Question

Consider the following two statements:

(A) Linear momentum of a system of particles is zero.

(B) Kinetic energy of a system of particles is zero.

Options

• A implies B and B implies A. 

• A does not imply B and B does not imply A. 

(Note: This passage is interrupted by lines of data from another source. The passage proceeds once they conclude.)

-- ==== Sys2Proof/Certificates/Slice0/Obligations.lean ====
section
/-! DEFINITION. The statements for the provers. Each holds for every state and so for every value of the
parameters in it, for every answer of the collaborator and for every held request; what a statement
assumes it says on the state and the operands alone. -/

open Sys2Proof Sys2Proof.Machine

/-! ## Bytes and encodings -/

/-- R46, R47: with four distinct single-bit masks the composed byte has the nibble in bits 7..4, each of
the three control bits set exactly as asked, and never the read/write bit. -/
def Obligations.ComposeSetsExactlyItsBits : Prop :=
  ∀ (cfg : Config) (on : Bool) (n : Nibble) (rs en : Bool), cfg.masksOk = true →
    (compose cfg on n rs en).extractLsb' 4 4 = n ∧
    (compose cfg on n rs en &&& cfg.blMask ≠ 0 ↔ on = true) ∧
    (compose cfg on n rs en &&& cfg.enMask ≠ 0 ↔ en = true) ∧
    (compose cfg on n rs en &&& cfg.rsMask ≠ 0 ↔ rs = true) ∧
    compose cfg on n rs en &&& cfg.rwMask = 0

/-- R41, R55: the line bases, and the source's three example addresses. -/
def Obligations.DisplayAddresses : Prop :=
  (∀ col : Byte, ddramAddr .L1 col = 0x00 + col.toNat ∧ ddramAddr .L2 col = 0x40 + col.toNat ∧
    ddramAddr .L3 col = 0x14 + col.toNat ∧ ddramAddr .L4 col = 0x54 + col.toNat) ∧
  ddramAddr .L2 5 = 0x45 ∧ ddramAddr .L3 0 = 0x14 ∧ ddramAddr .L4 3 = 0x57

/-- Decoding the bytes of a well-formed instruction gives it back, every operand at every value. -/
def Obligations.DecodeOfEncodeIsTheInstruction : Prop :=
  ∀ (i : Instr), i.wf = true → ∀ (f : Format) (bytes : List Byte),
    encode i = some (f, bytes) → decodeRow f bytes = .ok i

/-- The other direction: bytes that decode to an instruction are its only bytes. A request with a reserved
op is refused whatever stands beside it (R62), so the reserved codes are left out. -/
def Obligations.EveryWordHasOneMeaning : Prop :=
  ∀ (f : Format) (bytes : List Byte) (i : Instr), decodeRow f bytes = .ok i →
    i ≠ .reserved7 → i ≠ .reservedD → i ≠ .reservedE → i ≠ .reservedF → encode i = some (f, bytes)

/-- Words written out from R58, R52, R53, R46, R50 and R59 decode to what they stand for. How operand bytes
lie beside op is the model's choice (notes/assumptions/3.md). -/
def Obligations.WrittenWordsDecode : Prop :=
  decodeRow .opw [0x00] = .ok .init ∧
  decodeRow .opw [0x03, 0x01, 0x05, 0x41] = .ok (.displayStringAt [0x41] .L2 5) ∧
  decodeRow .opw [0x0A, 0xF8, 0x01] = .ok (.internalCelsius (-2047)) ∧
  decodeRow .lcdCmd [0b00101000] = .ok .cmdFuncset ∧
  decodeRow .lcdCmd [0b11000101] = .ok (.setDdramByte 0x45) ∧
  decodeRow .busByte [0b01001101] = .ok (.busByte 0x4 true true false true) ∧
  decodeRow .rawBl [0b00001000] = .ok (.rawBacklight true) ∧
  decodeRow .frame [0x01, 0x90, 0x19, 0x00] = .ok (.frame false 100 false false false 400 false 0)

/-- "A primitive is not a host operation: it has no operation code, cannot be requested on the command
port": no host operation word decodes to anything but a host operation, no bytes of any format decode to a
primitive, the primitives are the instructions with no encoding, and a step whose granted request names
something that is no host operation stops. The stop, and that the bytes of another format may be
requested, are the model's choice (notes/assumptions/5.md). -/
def Obligations.OnlyHostOperationsOnTheCommandPort : Prop :=
  (∀ (bytes : List Byte) (i : Instr), decodeRow .opw bytes = .ok i → i.isHostOp = true) ∧
  (∀ (f : Format) (bytes : List Byte) (i : Instr), decodeRow f bytes = .ok i → i.isPrimitive = false) ∧
  (∀ i : Instr, encode i = none ↔ i.isPrimitive = true) ∧
  (∀ i : Instr, i.isPrimitive = true → i.isHostOp = false) ∧
  (∀ (s : State) (k : Nat) (ks : List Nat) (i : Instr) (h : k < s.requests.length),
    s.resetAsserted = false → s.free → s.schedule = k :: ks → s.requests[k].payload = .call i →
    i.isHostOp = false → step s = .fault .notRequestable)

/-! ## Primitives and single bytes -/

/-- R71: emit(b) outside an operation, its write answered ok or failed. -/
def Obligations.EmitRecordsTheWrite : Prop :=
  ∀ (s : State) (b : Byte), s.inProgress = none →
    (s.busAnswer 0 = .ok → exec (.emit b) s = .next (s.wrote 1 0 [.W b])) ∧
    (s.busAnswer 0 = .transportError →
      exec (.emit b) s = .next { s.wrote 1 0 [.WF b] with terrSeen := true })

/-- R72: pause(t) appends D(t) when the wait has ended and cannot fail; a wait that has not ended is still to
come and no D(t) is in the trace (R35, R140). -/
def Obligations.PauseAppendsItsWait : Prop :=
  ∀ (s : State) (t : Nat), s.inProgress = none →
    (s.waitAnswer 0 = .elapsed → exec (.pause t) s = .next (s.wrote 0 1 [.D t])) ∧
    (s.waitAnswer 0 = .notYet → exec (.pause t) s = .next { s.wrote 0 1 [] with
      inProgress := some ⟨[.wait t], false, .primitive, s.caller⟩ })

/-- R73, R74: the events of the enable pulse and of a nibble transaction. -/
def Obligations.StrobeAndNibbleTransaction : Prop :=
  ∀ (s : State) (n : Nibble) (rs : Bool), s.inProgress = none →
    (s.answersOk 2 2 → exec (.strobe n rs) s = .next (s.wrote 2 2
      [.W (compose s.cfg s.backlightOn n rs true), .D 500, .W (compose s.cfg s.backlightOn n rs false), .D 100])) ∧
    (s.answersOk 3 3 → exec (.write4 n rs) s = .next (s.wrote 3 3
      [.W (compose s.cfg s.backlightOn n rs false), .D 100, .W (compose s.cfg s.backlightOn n rs true), .D 500,
        .W (compose s.cfg s.backlightOn n rs false), .D 100]))

/-- R75 to R79: a logical byte is two nibble transactions, high nibble first; the command, data and
set-address primitives send theirs. -/
def Obligations.LogicalBytePrimitives : Prop :=
  ∀ s : State, s.inProgress = none → s.answersOk 6 6 →
    (∀ (v : Byte) (rs : Bool), exec (.send v rs) s = .next (s.wrote 6 6
      (nibbleEvents s.cfg s.backlightOn (v.extractLsb' 4 4) rs ++
        nibbleEvents s.cfg s.backlightOn (v.extractLsb' 0 4) rs))) ∧
    (∀ v : Byte, exec (.sendCmd v) s = .next (s.wrote 6 6 (byteEvents s.cfg s.backlightOn v false))) ∧
    (∀ v : Byte, exec (.sendData v) s = .next (s.wrote 6 6 (byteEvents s.cfg s.backlightOn v true))) ∧
    (∀ a : BitVec 7, exec (.setDdram a) s = .next (s.wrote 6 6
      (byteEvents s.cfg s.backlightOn (s.cfg.cmdSetDdram ||| a.setWidth 8) false))) ∧
    (∀ a : BitVec 6, exec (.setCgram a) s = .next (s.wrote 6 6
      (byteEvents s.cfg s.backlightOn (s.cfg.cmdSetCgram ||| a.setWidth 8) false)))

/-- R51, R52, R53: each controller byte the DPE emits is sent as a whole logical byte, a command with
register-select 0, a data byte with register-select 1. -/
def Obligations.ControllerBytesAreSentWhole : Prop :=
  ∀ s : State, s.inProgress = none → s.answersOk 6 6 →
    exec .cmdClear s = .next (s.wrote 6 6 (byteEvents s.cfg s.backlightOn s.cfg.cmdClear false)) ∧
    exec .cmdHome s = .next (s.wrote 6 6 (byteEvents s.cfg s.backlightOn s.cfg.cmdHome false)) ∧
    exec .cmdReset4 s = .next (s.wrote 6 6 (byteEvents s.cfg s.backlightOn s.cfg.cmdReset4 false)) ∧
    exec .cmdEntry s = .next (s.wrote 6 6 (byteEvents s.cfg s.backlightOn s.cfg.cmdEntry false)) ∧
    exec .cmdDispctl s = .next (s.wrote 6 6 (byteEvents s.cfg s.backlightOn s.cfg.cmdDispctl false)) ∧
    exec .cmdFuncset s = .next (s.wrote 6 6 (byteEvents s.cfg s.backlightOn s.cfg.cmdFuncset false)) ∧
    (∀ a : BitVec 6, exec (.setCgramByte a) s = .next (s.wrote 6 6
      (byteEvents s.cfg s.backlightOn (s.cfg.cmdSetCgram ||| a.setWidth 8) false))) ∧
    (∀ a : BitVec 7, exec (.setDdramByte a) s = .next (s.wrote 6 6
      (byteEvents s.cfg s.backlightOn (s.cfg.cmdSetDdram ||| a.setWidth 8) false))) ∧
    (∀ v : Byte, exec (.data v) s = .next (s.wrote 6 6 (byteEvents s.cfg s.backlightOn v true)))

• A implies B but B does not imply A. 

• B implies A but A does not imply B. 

Answer 1

B implies A but A does not imply B. 

If the linear momentum of a system is zero,
\[\Rightarrow m_1 \vec{v}_1 + m_2 \vec{v}_2 + . . .\] =0
Thus, for a system of comprising two particles of same masses,
\[\vec{v}_1 = - \vec{v}_2\]    ...(1)
The kinetic energy of the system is given by,
\[K . E . = \frac{1}{2}m \vec{v}_1^2 + \frac{1}{2}m \vec{v}_2^2\]
Using equation (1) to solve above equation, we can say:
\[K . E . \neq 0\] 

i.e A does not imply B .
Now,
If the kinetic energy of the system is zero,
\[\Rightarrow \frac{1}{2}m \vec{v}_1^2 + \frac{1}{2}m \vec{v}_2^2 = 0\]
\[v_1 = \pm v_2\]
On calculating the linear momentum of the system, we get:
\[\vec{P} = m \vec{v}_1 + m \vec{v}_2 \]
\[\text{ taking v_1 = - v_2 , we can write:} \]
\[ \vec{P} = 0\]

Hence, we can say, B implies A but A does not imply B.